TASK INSTRUCTIONS: Among the lines below, copy exactly those from the one with "Nat) : (Failure.hostAccess" through the one with "hsrc, rfl, rfl⟩", counting both ends.

RAW DATA:
= Beginning of Section =

/-- Every command of form BUF or BUFN raises what the check of its operand range raises (R75, R250). -/
theorem exec_of_admittedSpan_error {i : Instr} {count : Int} (htakes : TakesBuf s i count)
    (h : admittedSpan s count = .error f) : exec i s = .next (raise s f) := by
  rcases htakes with ⟨hi, hkey, rfl⟩ | ⟨n, hi, hn, hkey, rfl⟩ | ⟨slot, g, rfl, hslot, rfl⟩ | ⟨slot, g, rfl, hslot, rfl⟩
  · simp only [List.mem_cons, List.not_mem_nil, or_false] at hi
    rcases hi with rfl | rfl | rfl | rfl | rfl | rfl <;> exact command_cipher_of_admittedSpan_error hkey h
  · rcases hi with ⟨rfl, hleast⟩ | ⟨rfl, hleast⟩ <;> exact command_cipherN_of_admittedSpan_error hkey hleast hn h
  · exact exec_absRead_of_bufOperand_error hslot h
  · obtain ⟨kind, hseq⟩ := seqSlot_of_open hslot
    exact exec_seqRead_of_bufOperand_error hseq h

theorem admittedSpan_of_checkRange_error {count : Int} (hbuf : BufValid s count)
    (h : checkRange s (bufStart s) count.toNat = .error f) : admittedSpan s count = .error f := by
  rw [bufStart] at h
  rw [admittedSpan, bufSpan_ok hbuf, ok_bind, h, error_bind]

theorem keyBuffer_of_checkRange_error {addr : U64} (h : checkRange s addr.toNat 16 = .error f) :
    keyBuffer s addr = .error f := by
  rw [keyBuffer, h, error_bind]

theorem exec_keyload_of_keyBuffer_error (h : keyBuffer s s.a0 = .error f) : exec .keyload s = .next (raise s f) := by
  rw [exec, execKeyload, h, command_error]

theorem exec_absOpen_of_keyBuffer_error {slot : Nat} {src : Source} (hslot : s.slots[slot]? = some .closed)
    (hsrc : sourceOf s s.a0.toNat = some src) (hpos : 0 ≤ s.a1.toInt) (h : keyBuffer s s.a2 = .error f) :
    exec (.absOpen slot) s = .next (raise s f) := by
  rw [exec, execAbsOpen, absOpenOperand, (closedSlot_ok_iff s slot).2 hslot, ok_bind,
    (sourceOperand_ok_iff s src).2 hsrc, ok_bind, offsetOperand_ok hpos, ok_bind, h, error_bind, command_error]

theorem exec_seqOpen_of_keyBuffer_error {slot : Nat} {kind : SeqKind} {src : Source}
    (hslot : s.slots[slot]? = some .closed) (hsrc : sourceOf s s.a0.toNat = some src)
    (h : keyBuffer s s.a2 = .error f) : exec (.seqOpen slot kind) s = .next (raise s f) := by
  rw [exec, execSeqOpen, seqOpenOperand, (closedSlot_ok_iff s slot).2 hslot, ok_bind,
    (sourceOperand_ok_iff s src).2 hsrc, ok_bind, h, command_error]

end Fails

/-- The command's last check is that of the host range `[a, a+n)`: what it raises, the command raises (R250). -/
def RaisesFromRange (s : State) (i : Instr) (a n : Nat) : Prop :=
  ∀ f, checkRange s a n = .error f → exec i s = .next (raise s f)

/-- A command whose last check fails with HostAccessFault has no effect but that report (R247, R251). -/
theorem RaisesFromRange.failsCleanly {s : State} {i : Instr} {a n g : Nat} (h : RaisesFromRange s i a n)
    (hg : checkRange s a n = .error (.hostAccess g)) :
    FailsCleanly i s 0x82 0 ((Failure.hostAccess g).info s.draws) :=
  failsCleanly_of_raise (h _ hg) rfl

theorem info_hostAccess {g : Nat} (hg : g < 2 ^ 64) (c : Nat) : (Failure.hostAccess g).info c = BitVec.ofNat 64 g :=
  if_pos hg

/-- Settles O27: each command that takes a host range comes to its check once the others have passed, and that check
names the start of a range past 2^64 or the first address not admitted. -/
theorem hostRangesAreAdmittedFirst : Obligations.HostRangesAreAdmittedFirst := by
  intro s i a n hrange hn
  have hraises : RaisesFromRange s i a n := by
    intro f h
    rcases hrange with ⟨count, htakes, hbuf, rfl, rfl⟩ | ⟨rfl, rfl, rfl⟩ |
      ⟨slot, src, rfl, hslot, hsrc, hpos, rfl, rfl⟩ | ⟨slot, kind, src, rfl, hslot, hsrc, rfl, rfl⟩
    · exact exec_of_admittedSpan_error htakes (admittedSpan_of_checkRange_error hbuf h)
    · exact exec_keyload_of_keyBuffer_error (keyBuffer_of_checkRange_error h)
    · exact exec_absOpen_of_keyBuffer_error hslot hsrc hpos (keyBuffer_of_checkRange_error h)
    · exact exec_seqOpen_of_keyBuffer_error hslot hsrc (keyBuffer_of_checkRange_error h)
  refine ⟨fun hpast => ?_, fun hle g hag hgn hg hbelow => ?_⟩
  · exact ⟨_, hraises.failsCleanly (checkRange_past_end hn hpast), fun ha => info_hostAccess ha _⟩
  · rw [← info_hostAccess (by omega) s.draws]
    exact hraises.failsCleanly (checkRange_gap hle hag hgn hg hbelow)

end Sys2Proof.Machine

/-! # Laws of the cipher commands in place (spec/30_encoding.md rules R75, R76; spec/20_memory.md rule R59) -/

namespace Sys2Proof.Machine

section InPlace

variable {s : State} {a n : Nat}

/-- The range of R51 lies below 2^64 unless it is empty. -/
theorem Admitted.below (h : Admitted s a n) : n = 0 ∨ a + n ≤ 2 ^ 64 := h.imp id And.left

/-- A cipher command of form BUF, with a key loaded and an operand that passes R75 and R51 (R59, R104). -/
theorem command_cipher_inPlace {f : List Byte → List Byte} (hwf : Memory.wf s.mem = true)
    (hkey : statusKeyv s.status = true) (hbuf : BufValid s s.a3.toInt) (hadm : Admitted s (bufStart s) s.a3.toNat)
    (hf : ∀ x, (f x).length = x.length) :
    ∃ t, command s (cipherOperand s) (inPlace s f) = .next t ∧ InPlaceDone s t (bufStart s) s.a3.toNat f := by
  rw [cipherOperand_of_valid hkey hbuf hadm, command_ok]
  exact inPlace_done hwf hadm.below fun x hx => (hf x).trans hx

/-- The operand of form BUFN where KEYV, R76, R75 and R51 pass: 4N bytes, whatever A3 holds. -/
theorem cipherOperandN_of_valid {least : Nat} (hkey : statusKeyv s.status = true) (hleast : least ≤ n) (hn : n ≤ 16)
    (hbuf : BufValid s (4 * (n : Int))) (hadm : Admitted s (bufStart s) (4 * n)) :
    cipherOperandN s least n = .ok ⟨bufStart s, 4 * n⟩ := by
  have hcount : (4 * (n : Int)).toNat = 4 * n := by omega
  have hspan := admittedSpan_ok hbuf (hcount ▸ checkRange_of_admitted hadm)
  rw [cipherOperandN, hkey, require_true, ok_bind, decide_eq_true ⟨hleast, hn⟩, require_true, ok_bind, hspan, hcount,
    bufStart]

/-- A cipher command of form BUFN over a range of 4N bytes (R59, R150, R151). -/
theorem command_cipherN_inPlace {f : List Word → List Word} {least : Nat} (hwf : Memory.wf s.mem = true)
    (hkey : statusKeyv s.status = true) (hleast : least ≤ n) (hn : n ≤ 16) (hbuf : BufValid s (4 * (n : Int)))
    (hadm : Admitted s (bufStart s) (4 * n)) (hf : ∀ v, (f v).length = v.length) :
    ∃ t, command s (cipherOperandN s least n) (inPlace s (onWords f)) = .next t ∧
      InPlaceDone s t (bufStart s) (4 * n) (onWords f) := by
  rw [cipherOperandN_of_valid hkey hleast hn hbuf hadm, command_ok]
  refine inPlace_done hwf hadm.below fun x hx => ?_
  rw [length_onWords hf, hx]
  omega

end InPlace

/-- Settles O31. -/
theorem byteCipherInPlace : Obligations.ByteCipherInPlace := fun s hwf hkey hbuf hadm =>
  ⟨command_cipher_inPlace hwf hkey hbuf hadm (length_bfcEnc s.key),
    command_cipher_inPlace hwf hkey hbuf hadm (length_bfcDec s.key)⟩

/-- Settles O32. -/
theorem blockTeaInPlace : Obligations.BlockTeaInPlace := fun s hwf hkey hbuf hadm =>
  ⟨command_cipher_inPlace hwf hkey hbuf hadm (length_btDec s.key),
    command_cipher_inPlace hwf hkey hbuf hadm (length_btEnc s.key)⟩

/-- Settles O33. -/
theorem variableBlockTeaInPlace : Obligations.VariableBlockTeaInPlace := fun s hwf hkey hbuf hadm =>
  ⟨command_cipher_inPlace hwf hkey hbuf hadm (length_vbtDec s.key),
    command_cipher_inPlace hwf hkey hbuf hadm (length_vbtEnc s.key)⟩

/-- Settles O34: the two commands differ in the word function and in the least N (R76). -/
theorem wordBlockInPlace : Obligations.WordBlockInPlace := fun s _ hwf hkey hleast hn hbuf hadm =>
  ⟨command_cipherN_inPlace hwf hkey hleast hn hbuf hadm (length_vbtDecWords s.key),
    fun hleast => command_cipherN_inPlace hwf hkey hleast hn hbuf hadm (length_vbtEncWords s.key)⟩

= End of Section =

ANSWER BOX:
theorem info_hostAccess {g : Nat} (hg : g < 2 ^ 64) (c : Nat) : (Failure.hostAccess g).info c = BitVec.ofNat 64 g :=
  if_pos hg

/-- Settles O27: each command that takes a host range comes to its check once the others have passed, and that check
names the start of a range past 2^64 or the first address not admitted. -/
theorem hostRangesAreAdmittedFirst : Obligations.HostRangesAreAdmittedFirst := by
  intro s i a n hrange hn
  have hraises : RaisesFromRange s i a n := by
    intro f h
    rcases hrange with ⟨count, htakes, hbuf, rfl, rfl⟩ | ⟨rfl, rfl, rfl⟩ |
      ⟨slot, src, rfl, hslot, hsrc, hpos, rfl, rfl⟩ | ⟨slot, kind, src, rfl, hslot, hsrc, rfl, rfl⟩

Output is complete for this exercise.